Но прибытие Асако манило его быстрым исполнением надежд. Женившись на ней, он приобретет право непосредственного распоряжения значительной частью имущества Фудзинами. Кроме того, она обладала всеми качествами, нужными жене министра, члена кабинета: знанием иностранных языков, умением держаться в иностранном обществе, умением одеваться и знанием иностранных обычаев. Кроме того, и страсть проникла в его сердце, стремительная, бурная страсть японского мужчины, которая, развившись, способна толкнуть его на убийство и самоубийство.

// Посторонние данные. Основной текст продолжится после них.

-- ==== Sys2Proof/Laws/Frames.lean ====
section
/-! SUPPORT. Bytes stored into a frame: where they stand, that they read back, and what stays. -/

namespace Sys2Proof.Machine

/-- The bytes of a frame lie at different places. -/
def frameApart (f : Frame) : Prop := ∀ a b, a < 65536 → b < 65536 → frameByte f a = frameByte f b → a = b

/-- A row in each pseudo-channel of a stack is such a frame. -/
theorem frameApart_spread (st row : Nat) : frameApart (.spread st row) := by
  intro a b ha hb h
  unfold frameByte rowKey at h
  dsimp only at h
  omega

/-- Bytes put one by one leave every other place as it is. -/
theorem putBytes_outside (g : Nat → Nat) (bs : List Byte) (n : Nat) (m : Memory) (x : Nat)
    (h : ∀ k, k < bs.length → x ≠ g (n + k)) :
    memByte ((bs.zipIdx n).foldl (fun m e => memPut m (g e.2) e.1) m) x = memByte m x := by
  induction bs generalizing n m with
  | nil => rfl
  | cons b bs ih =>
    rw [List.zipIdx_cons, List.foldl_cons, ih (n + 1) _ fun k hk => by
      have := h (k + 1) (by simp only [List.length_cons]; omega)
      rwa [show n + 1 + k = n + (k + 1) by omega], memByte_memPut, if_neg]
    exact h 0 (by simp)

/-- Bytes put one by one at different places read back. -/
theorem putBytes_inside (g : Nat → Nat) (bs : List Byte) (n : Nat) (m : Memory) (k : Nat) (hk : k < bs.length)
    (h : ∀ i j, i < bs.length → j < bs.length → g (n + i) = g (n + j) → i = j) :
    memByte ((bs.zipIdx n).foldl (fun m e => memPut m (g e.2) e.1) m) (g (n + k)) = bs[k] := by
  induction bs generalizing n m k with
  | nil => cases hk
  | cons b bs ih =>
    rw [List.zipIdx_cons, List.foldl_cons]
    cases k with
    | zero =>
      rw [putBytes_outside g bs (n + 1) _ _ fun k hk e => by
        have := h 0 (k + 1) (by simp) (by simp only [List.length_cons]; omega) (by rw [e]; congr 1; omega)
        omega]
      rw [memByte_memPut, if_pos (by rfl)]
      rfl
    | succ k =>
      have hk' : k < bs.length := by simpa using hk
      have := ih (n + 1) (memPut m (g n) b) k hk' fun i j hi hj e => by
        have := h (i + 1) (j + 1) (by simp only [List.length_cons]; omega) (by simp only [List.length_cons]; omega)
          (by rw [show n + (i + 1) = n + 1 + i by omega, show n + (j + 1) = n + 1 + j by omega]; exact e)
        omega
      rw [show n + (k + 1) = n + 1 + k by omega]
      simpa using this

/-- Bytes stored into a frame leave every other place as it is. -/
theorem State.putFrame_outside (s : State) (f : Frame) (off : Nat) (bs : List Byte) (x : Nat)
    (h : ∀ k, k < bs.length → x ≠ frameByte f (off + k)) : memByte (s.putFrame f off bs).mem x = memByte s.mem x :=
  putBytes_outside (fun k => frameByte f (off + k)) bs 0 s.mem x (by simpa using h)

/-- Bytes stored into a frame read back. -/
theorem State.putFrame_inside (s : State) (f : Frame) (off : Nat) (bs : List Byte) (k : Nat) (hk : k < bs.length)
    (hf : frameApart f) (ho : off + bs.length ≤ 65536) : memByte (s.putFrame f off bs).mem (frameByte f (off + k)) = bs[k] := by
  have := putBytes_inside (fun k => frameByte f (off + k)) bs 0 s.mem k hk (fun i j hi hj e => by
    have := hf (off + i) (off + j) (by omega) (by omega) (by simpa using e)
    omega)
  simp only [Nat.zero_add] at this
  exact this

theorem State.putFrame_eq (s : State) (f : Frame) (off : Nat) (bs : List Byte) :
    s.putFrame f off bs = { s with mem := (s.putFrame f off bs).mem } := rfl

/-- The effect of writing a frame's units where none has an error: the bytes go to their places, errors stay absent, nothing else
changes. -/
structure Wrote (f : Frame) (off : Nat) (bs : List Byte) (done : Nat → Bool) (s t : State) : Prop where
  rest : t = { s with mem := t.mem, bad := t.bad }
  clean : ∀ key, storeGet [] s.bad key = [] → storeGet [] t.bad key = []
  outside : ∀ x, (∀ k, k < bs.length → x ≠ frameByte f (off + k)) → memByte t.mem x = memByte s.mem x
  inside : ∀ k (h : k < bs.length), memByte t.mem (frameByte f (off + k)) = if done k then bs[k] else memByte s.mem (frameByte f (off + k))

/-- Units of a frame written in turn. -/
theorem State.writeUnits (s : State) (src : Source) (fn : Nat) (f : Frame) (off : Nat) (bs : List Byte) (pageAddr : Option Nat)
    (hf : frameApart f) (ho : off + bs.length ≤ 65536) (st : Status) (us : List Nat)
    (hu : ∀ u ∈ us, storeGet [] s.bad (errKey (frameByte f u)) = []) :
    ∃ t, us.foldl (fun acc u =>
      let (s, st) := acc
      let lo := max u off
      let hi := min (u + frameUnit f) (off + bs.length)
      let part := (bs.drop (lo - off)).take (hi - lo)
      let phys := frameByte f u
      if part.length = frameUnit f then
        ((s.setErrors phys []).putFrame f lo part, st)
      else
        let (s, good) := s.decodeUnit src fn f phys (pageAddr.map (· + u))
        if good then ((s.setErrors phys []).putFrame f lo part, st)
        else (s, .uncorrectableMem)) (s, st) = (t, st) ∧
      Wrote f off bs (fun k => us.any (fun u => decide (u ≤ off + k) && decide (off + k < u + frameUnit f))) s t := by
  induction us generalizing s with
  | nil => exact ⟨s, rfl, rfl, fun _ h => h, fun _ _ => rfl, fun _ _ => rfl⟩
  | cons u us ih =>
    rw [List.foldl_cons]
    dsimp only
    have e : s.decodeUnit src fn f (frameByte f u) (pageAddr.map (· + u)) = (s, true) := by
      simp only [State.decodeUnit, State.unitErrors, hu u (List.mem_cons_self ..), if_true]
    rw [e]
    simp only [if_true, ite_self]
    generalize hv : State.putFrame _ f (max u off) _ = v
    have k1 : v = { s with mem := v.mem, bad := v.bad } := by rw [← hv]; rfl
    have kb : v.bad = storeSet [] s.bad (errKey (frameByte f u)) [] := by rw [← hv]; rfl
    have k2 : ∀ key, storeGet [] s.bad key = [] → storeGet [] v.bad key = [] := by
      intro key hkey
      rw [kb, storeGet_storeSet]
      split
      · rfl
      · exact hkey
    obtain ⟨t, ht, w⟩ := ih v fun x hx => k2 _ (hu x (List.mem_cons_of_mem _ hx))
    have hlen : ((bs.drop (max u off - off)).take (min (u + frameUnit f) (off + bs.length) - max u off)).length =
        min (u + frameUnit f) (off + bs.length) - max u off := by
      rw [List.length_take, List.length_drop]
      omega
    refine ⟨t, ht, ?_, fun key h => w.clean key (k2 key h), fun x hx => ?_, fun k hk => ?_⟩
    · rw [w.rest, k1]
    · rw [w.outside x hx, ← hv]
      refine State.putFrame_outside _ _ _ _ _ fun k hk => ?_
      rw [hlen] at hk
      have := hx (max u off - off + k) (by omega)
      rwa [show off + (max u off - off + k) = max u off + k by omega] at this
    · rw [w.inside k hk, List.any_cons]
      by_cases hin : u ≤ off + k ∧ off + k < u + frameUnit f
      · have : memByte v.mem (frameByte f (off + k)) = bs[k] := by
          rw [← hv]
          have q := State.putFrame_inside (s.setErrors (frameByte f u) []) f (max u off)
            ((bs.drop (max u off - off)).take (min (u + frameUnit f) (off + bs.length) - max u off)) (off + k - max u off)
            (by rw [hlen]; omega) hf (by rw [hlen]; omega)
          rw [show max u off + (off + k - max u off) = off + k by omega] at q
          rw [q, List.getElem_take, List.getElem_drop]
          congr 1
          omega
        simp only [hin.1, hin.2, decide_true, Bool.true_and, Bool.true_or, if_true, this, ite_self]
      · have : memByte v.mem (frameByte f (off + k)) = memByte s.mem (frameByte f (off + k)) := by
          rw [← hv]
          refine State.putFrame_outside _ _ _ _ _ fun j hj e => hin ?_
          rw [hlen] at hj
          have := hf _ _ (by omega) (by omega) e
          omega
        have hd : (decide (u ≤ off + k) && decide (off + k < u + frameUnit f)) = false := by
          rw [Bool.and_eq_false_iff, decide_eq_false_iff_not, decide_eq_false_iff_not]; omega
        rw [hd, Bool.false_or, this]

/-- The units that an access touches cover its bytes. -/
theorem unitOffsets_cover (f : Frame) (off len k : Nat) (hk : k < len) :
    (unitOffsets f off len).any (fun u => decide (u ≤ off + k) && decide (off + k < u + frameUnit f)) = true := by
  have hU : frameUnit f = 32 ∨ frameUnit f = 64 := by cases f <;> simp [frameUnit]
  unfold unitOffsets
  dsimp only
  rw [if_neg (by omega), List.any_eq_true]
  refine ⟨(off / frameUnit f + ((off + k) / frameUnit f - off / frameUnit f)) * frameUnit f, List.mem_map.2 ⟨_, List.mem_range.2 ?_, rfl⟩, ?_⟩
  · rcases hU with h | h <;> rw [h] <;> omega
  · rw [Bool.and_eq_true, decide_eq_true_eq, decide_eq_true_eq]
    rcases hU with h | h <;> rw [h] <;> omega

/-- A write of bytes within a frame whose units have no error: they read back, every other place is as it was. -/
theorem State.writeFrame_good (s : State) (src : Source) (fn : Nat) (f : Frame) (off : Nat) (bs : List Byte) (pageAddr : Option Nat)
    (hf : frameApart f) (ho : off + bs.length ≤ 65536)
    (hu : ∀ u ∈ unitOffsets f off bs.length, storeGet [] s.bad (errKey (frameByte f u)) = []) :
    ∃ t, s.writeFrame src fn f off bs pageAddr = (t, .ok) ∧ Wrote f off bs (fun _ => true) s t := by
  obtain ⟨t, h, w⟩ := State.writeUnits s src fn f off bs pageAddr hf ho .ok (unitOffsets f off bs.length) hu
  refine ⟨t, h, w.rest, w.clean, w.outside, fun k hk => ?_⟩
  rw [w.inside k hk, unitOffsets_cover f off bs.length k hk]

/-- A read of bytes within a frame whose units have no error gives them, and changes nothing. -/
theorem State.readFrame_good (s : State) (src : Source) (fn : Nat) (f : Frame) (off len : Nat) (pageAddr : Option Nat)
    (hu : ∀ u ∈ unitOffsets f off len, storeGet [] s.bad (errKey (frameByte f u)) = []) :
    s.readFrame src fn f off len pageAddr = (s, { status := .ok, data := s.frameBytes f off len }) := by
  have k : ∀ us : List Nat, (∀ u ∈ us, storeGet [] s.bad (errKey (frameByte f u)) = []) →
      us.foldl (fun acc u =>
        let (s2, g) := acc.1.decodeUnit src fn f (frameByte f u) (pageAddr.map (· + u))
        (s2, acc.2 && g)) (s, true) = (s, true) := by
    intro us
    induction us with
    | nil => intro _; rfl
    | cons u us ih =>
      intro h
      rw [List.foldl_cons]
      have e : s.decodeUnit src fn f (frameByte f u) (pageAddr.map (· + u)) = (s, true) := by
        simp only [State.decodeUnit, State.unitErrors, h u (List.mem_cons_self ..), if_true]
      rw [e]
      exact ih fun x hx => h x (List.mem_cons_of_mem _ hx)
  unfold State.readFrame
  rw [k _ hu]
  rfl

end Sys2Proof.Machine
end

Как и большинство японцев, он, странствуя за границей, чувствовал привлекательность иностранных женщин. Его возбуждала их независимость, их «дикость» и их искусные уловки. Ито находил в Асако физическую красоту в духе его собственной расы в соединении с характером и энергией, восхищавшими его в белых женщинах. Все, казалось, благоприятствовало его намерениям. Асако, ясно было видно, предпочитала его компанию общению со всеми другими членами семьи. Он пользовался таким влиянием на Фудзинами, что мог заставить их согласиться на все, что он потребует. Правда, у него уже была жена, но с ней легко было развестись.
Асако терпела его за неимением лучшего. Кузине Садако уже надоела их система взаимного обучения — раньше или позже ей надоедало что бы то ни было.
У ней развился романтический интерес к одному из бедных студентов, которых Фудзинами держал как телохранителей и как вывеску своей щедрости. Это был бледный юноша с длинными сальными волосами, в очках; в его зубах было столько золота, сколько никогда не бывало в его кармане. Приличие запрещало им с Садако какие бы то ни было разговоры, но существовал обмен письмами почти каждый день, длинными интимными письмами, описывающими состояние души и высокие идеалы, прерываемые тонкими японскими стихотворениями и цитатами из Библии, Толстого, Ницше, Бергсона, Эйкена, Оскара Уайльда и Сэмюэля Смайлса.
Садако рассказывала кузине, что этот молодой человек был гением и должен сделаться когда-нибудь профессором литературы в Императорском университете.